Borrego Humor - The long and complicated journey of Mike's keys
Mike McElhatton
March 15
This is a story that took place a bit in the past, but it is a story that speaks to the quirky small town nature of Borrego Springs, and I offer it here to convey the kind of place Borrego Springs is, and also hope that it brings some chuckles.
For a start, I am a person who misplaces everything, wallet, keys, phones, and much more. Everyone around me is accustomed to me tearing a place apart to find the latest thing I have lost track of.  So one afternoon in our small office at ABDNHA, I sat working at my desk as a technical repair person (I won't say who) was all over the office doing what he had to do. In a short while he left.  When the end of the day came, I could not find the keys to my scooter, which I was driving to and from work at the time.  I looked everywhere, and before long my two work companions at ABDNHA, Betsy our executive director, and Andrea our office manager, were assisting in the search, as they have done many times before.

...At one point, after much looking and no keys, Betsy suggested I check the post office because anyone in Borrego who finds lost keys knows to take them to the post office. "It is what people do," she told me. I thought this was completely absurd; that keys which were obviously in my office, because I had driven my scooter there, would be found in our office by someone who would then take them to the post office on the slim chance that the owner of the keys might look there. Eventually, I gave up with no keys to be found and called my wife, Terri, who brought me a second set of keys to the scooter.

The next day I came in and started work, but also had those keys on my mind and looked here and there to no avail.  The repair man came back to finish his work.  He overheard the conversation and he asked me if I had lost keys, and I told him that I did.  "I found some keys yesterday," he said, and he described them as having a Honda scooter key on the ring. He said he found them in the street.  "Where are they now?" I asked.  He replied that he had taken them to the post office. 
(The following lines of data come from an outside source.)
-- ==== Sys2Proof/Laws/Link.lean ====
section
/-! SUPPORT. How a request command runs when the link takes it at once: accepted, taken by its owner, settled
and answered. -/

namespace Sys2Proof.Machine

/-- The port adds nothing to a queue whose requests all have their replies. -/
theorem answerOwn_of_answered (rs : List Request) (h : ∀ r ∈ rs, r.reply.isSome = true) :
    answerOwn rs = rs := by
  induction rs with
  | nil => rfl
  | cons r rs ih =>
    obtain ⟨rep, hr⟩ := Option.isSome_iff_exists.mp (h r (by simp))
    have := ih fun x hx => h x (by simp [hx])
    cases r; simp only at hr; subst hr
    simp only [answerOwn, this]; split <;> rfl

/-- The port leaves a request that an owner must take, behind requests that all have their replies. -/
theorem answerOwn_append (rs : List Request) (r : Request) (h : ∀ x ∈ rs, x.reply.isSome = true)
    (hr : portAnswer r = none) (hn : r.reply = none) : answerOwn (rs ++ [r]) = rs ++ [r] := by
  induction rs with
  | nil => simp [answerOwn, hn, hr]
  | cons x rs ih =>
    obtain ⟨rep, hx⟩ := Option.isSome_iff_exists.mp (h x (by simp))
    have := ih fun y hy => h y (by simp [hy])
    cases x; simp only at hx; subst hx
    simp only [List.cons_append, answerOwn, this]; split <;> rfl

/-- The port answers a request itself, behind requests that all have their replies and none a restart. -/
theorem answerOwn_append_own (rs : List Request) (r : Request) (res : Result)
    (h : ∀ x ∈ rs, x.reply.isSome = true) (hd : rs.any Request.isRestart = false)
    (hr : portAnswer r = some res) (hn : r.reply = none) :
    answerOwn (rs ++ [r]) = rs ++ [{ r with reply := some (.refuse res) }] := by
  induction rs with
  | nil => simp [answerOwn, hn, hr]
  | cons x rs ih =>
    obtain ⟨rep, hx⟩ := Option.isSome_iff_exists.mp (h x (by simp))
    simp only [List.any_cons, Bool.or_eq_false_iff] at hd
    have := ih (fun y hy => h y (by simp [hy])) hd.2
    cases x; simp only at hx; subst hx
    simp only [List.cons_append, answerOwn, this, hd.1]; simp

/-- The reply goes to the one request without one. -/
theorem giveReply_append (rs : List Request) (r : Request) (rep : Reply)
    (h : ∀ x ∈ rs, x.reply.isSome = true) (hn : r.reply = none) :
    giveReply rep (rs ++ [r]) = rs ++ [{ r with reply := some rep }] := by
  induction rs with
  | nil => simp [giveReply, hn]
  | cons x rs ih =>
    have hi := ih fun y hy => h y (by simp [hy])
    obtain ⟨a, hx⟩ := Option.isSome_iff_exists.mp (h x (by simp))
    simp [giveReply, hx, hi]

/-- The oldest request without a reply, behind requests that all have theirs. -/
theorem find_unanswered (rs : List Request) (r : Request) (h : ∀ x ∈ rs, x.reply.isSome = true)
    (hn : r.reply = none) : (rs ++ [r]).find? (fun x => x.reply.isNone) = some r := by
  induction rs with
  | nil => simp [hn]
  | cons x rs ih =>
    have hi := ih fun y hy => h y (by simp [hy])
    obtain ⟨a, hx⟩ := Option.isSome_iff_exists.mp (h x (by simp))
    rw [List.cons_append, List.find?_cons, hx]
    exact hi

/-- With every request answered, there is none to take. -/
theorem next_eq_none (l : Link) (h : l.takes) : l.next = none := by
  have : l.requests.find? (fun r => r.reply.isNone) = none :=
    List.find?_eq_none.mpr fun r hr => by
      have := h.1 r hr
      cases h' : r.reply <;> simp_all
  unfold Link.next; split <;> simp_all

/-- A link that takes a request, with the request accepted and not yet answered. -/
def Link.accepted (l : Link) (r : Request) : Link :=
  { l with requests := l.requests ++ [r], latch := false }

theorem accept_eq (s : State) (r : Request) (h : s.link.takes) (hp : portAnswer r = none)
    (hn : r.reply = none) : s.accept r = { s with link := s.link.accepted r } := by
  have := h.2.2
  simp only [State.accept, Nat.not_le.mpr this, if_false, Link.pump, Link.accepted,
    answerOwn_append _ _ h.1 hp hn]

theorem accepted_next (l : Link) (r : Request) (h : l.takes) (hn : r.reply = none) :
    (l.accepted r).next = some r := by
  have hd : (l.accepted r).restartDue = false := by
    have h2 : l.requests.any Request.isRestart = false := h.2.1
    simp [Link.restartDue, Link.accepted, h2, Request.isRestart, hn]
  rw [Link.next, hd]
  exact find_unanswered _ _ h.1 hn

/-- Settling with no posting left does nothing. -/
theorem Units.settle_of_none (u : Units) (h : u.postings = []) : u.settle = u := by
  rw [Units.settle, h, List.foldl_nil, ← h]

/-- Settling leaves no posting. -/
theorem Units.settle_postings (u : Units) : u.settle.postings = [] := by
  suffices h : ∀ (xs : List Posting) (v : Units), v.postings = [] →
      (xs.foldl Units.postRouted v).postings = [] from h _ _ rfl
  intro xs
  induction xs with
  | nil => exact fun _ hv => hv
  | cons x xs ih => exact fun v _ => ih (v.postRouted x) rfl

/-- A request command that the link takes at once: its owner acts on the state with the request accepted,
the postings that brings about are made, and the request stands in the queue with its reply. -/
theorem request_eq {s t : State} {own : List Byte → State → State × Reply} {name : List Byte}
    {tag : BitVec 16} {payload : List Byte} {rep : Reply} (h : s.link.takes)
    (hl : payload.length ≤ 240)
    (hp : portAnswer { tag := tag, name := name, payload := payload, reply := none } = none)
    (ho : own payload
      { s with
        link := s.link.accepted { tag := tag, name := name, payload := payload, reply := none } } =
        (t, rep))
    (hk : t.link = s.link.accepted { tag := tag, name := name, payload := payload, reply := none }) :
    s.request own name tag payload =
      { t.onUnits Units.settle with link := s.link.answered tag name payload rep } := by
  have hnx : ∀ r, s.nextIs r = false := fun r => by simp [State.nextIs, next_eq_none _ h]
  have hlen : ¬ 240 < payload.length := by omega
  simp only [State.request, hnx, hlen, if_false, accept_eq s _ h hp rfl, Bool.false_eq_true]
  have hx := accepted_next s.link { tag := tag, name := name, payload := payload, reply := none } h rfl
  simp only [State.nextIs, hx, decide_true, if_true, State.take, ho]
  have hg := giveReply_append s.link.requests
    { tag := tag, name := name, payload := payload, reply := none } rep h.1 rfl
  have ha := answerOwn_of_answered
    (s.link.requests ++ [{ tag := tag, name := name, payload := payload, reply := some rep }])
    (by intro r hr; rcases List.mem_append.mp hr with hr | hr
        · exact h.1 r hr
        · simp at hr; simp [hr])
  simp only [State.onUnits_link, hk, Link.accepted, hg, Link.pump, ha, Link.answered]

/-- A request command that the link takes at once and whose owner leaves no posting: the owner's state `t` with
the reply ready. -/
theorem request_replied {s t : State} {own : List Byte → State → State × Reply} {name : List Byte}
    {tag : BitVec 16} {payload : List Byte} {rep : Reply} (h : s.takes) (hl : payload.length ≤ 240)
    (hp : portAnswer { tag := tag, name := name, payload := payload, reply := none } = none)
    (ho : own payload
      { s with
        link := s.link.accepted { tag := tag, name := name, payload := payload, reply := none } } =
        ({ t with
          link := s.link.accepted { tag := tag, name := name, payload := payload, reply := none } },
          rep))
    (hk : t.link = s.link) (ht : t.postings = []) :
    s.request own name tag payload = t.replied tag name payload rep := by
  rw [request_eq h.1 hl hp ho rfl]
  have : ({ t with
      link := s.link.accepted { tag := tag, name := name, payload := payload, reply := none } } :
        State).toUnits.settle = t.toUnits := Units.settle_of_none _ ht
  simp only [State.onUnits, State.replied, this, hk]

/-- A request of the wrong length is answered LENGTH by the port, and no owner takes it. -/
theorem request_own_answer {s : State} {own : List Byte → State → State × Reply} {name : List Byte}
    {tag : BitVec 16} {payload : List Byte} {res : Result} (h : s.link.takes)
    (hl : payload.length ≤ 240)
    (hp : portAnswer { tag := tag, name := name, payload := payload, reply := none } = some res) :
    s.request own name tag payload =
      { s with link := s.link.answered tag name payload (.refuse res) } := by
  have hnx : ∀ r, s.nextIs r = false := fun r => by simp [State.nextIs, next_eq_none _ h]
  have hlen : ¬ 240 < payload.length := by omega
  have hq := answerOwn_append_own s.link.requests
    { tag := tag, name := name, payload := payload, reply := none } res h.1 h.2.1 hp rfl
  have hacc : s.accept { tag := tag, name := name, payload := payload, reply := none } =
      { s with link := s.link.answered tag name payload (.refuse res) } := by
    simp only [State.accept, Nat.not_le.mpr h.2.2, if_false, Link.pump, hq, Link.answered]
  have hans : (s.link.answered tag name payload (.refuse res)).next = none := by
    have hf : (s.link.answered tag name payload (.refuse res)).requests.find?
        (fun r => r.reply.isNone) = none :=
      List.find?_eq_none.mpr fun r hr => by
        rcases List.mem_append.mp hr with hr | hr
        · have := h.1 r hr
          cases h' : r.reply <;> simp_all
        · simp at hr; simp [hr]
    unfold Link.next; split <;> simp_all
  simp only [State.request, hnx, hlen, if_false, hacc, Bool.false_eq_true]
  simp [State.nextIs, hans]

end Sys2Proof.Machine
end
So I went to the post office and asked what they would do if a set of keys were turned in, a set which also had a key on the ring to a local post office box.  "We would put them in the appropriate postal box," I was told.  So I gave them my box number, and they looked. "No luck," they said. "The keys are not there."  I explained that someone had turned in these keys earlier in the day and they must be around somewhere. "Well, the only other place to look would bethe lost key box," I was told.  I asked if we might have a look in this lost key box.  Before long they came back to the counter with an old wooden box. By the look of it was probably the same box that had been used to hold lost keys since the 1950s. I was told there was but one single set of keys in the box.  I took a look, and surprise of all surprises, they were mine!

But what a totally weird series of events I thought, that my keys would somehow make it to the street from my office and then to the post office.  I came back to the office, and Betsy said more or less "I told you to look there."  The important thing was that my keys were back.  But how could all this have happened?  The repair man then fessed up. At the end of the day he scooped up his various tools into his bag and went home.  In the morning he found a set of keys in there and had no idea where they had come from, so he took them to the post office. I had placed my keys on a counter not far from his tools, and they likely were swept up with his tools at the end of the day.  Finding them in the street was a cover story because he really had no idea where they came from.  But on discovering the full story, he immediately said what had happened.  There were no bad feelings, we all had a good laugh, and now every time I see him, wherever we are, he asks if I know where my keys are.

The moral of this story, besides the obvious one of not losing stuff, is that the tried and true systems developed over the years to address all sorts of things in Borrego Springs still work, and if you lose your keys, make the post office the first place that you go.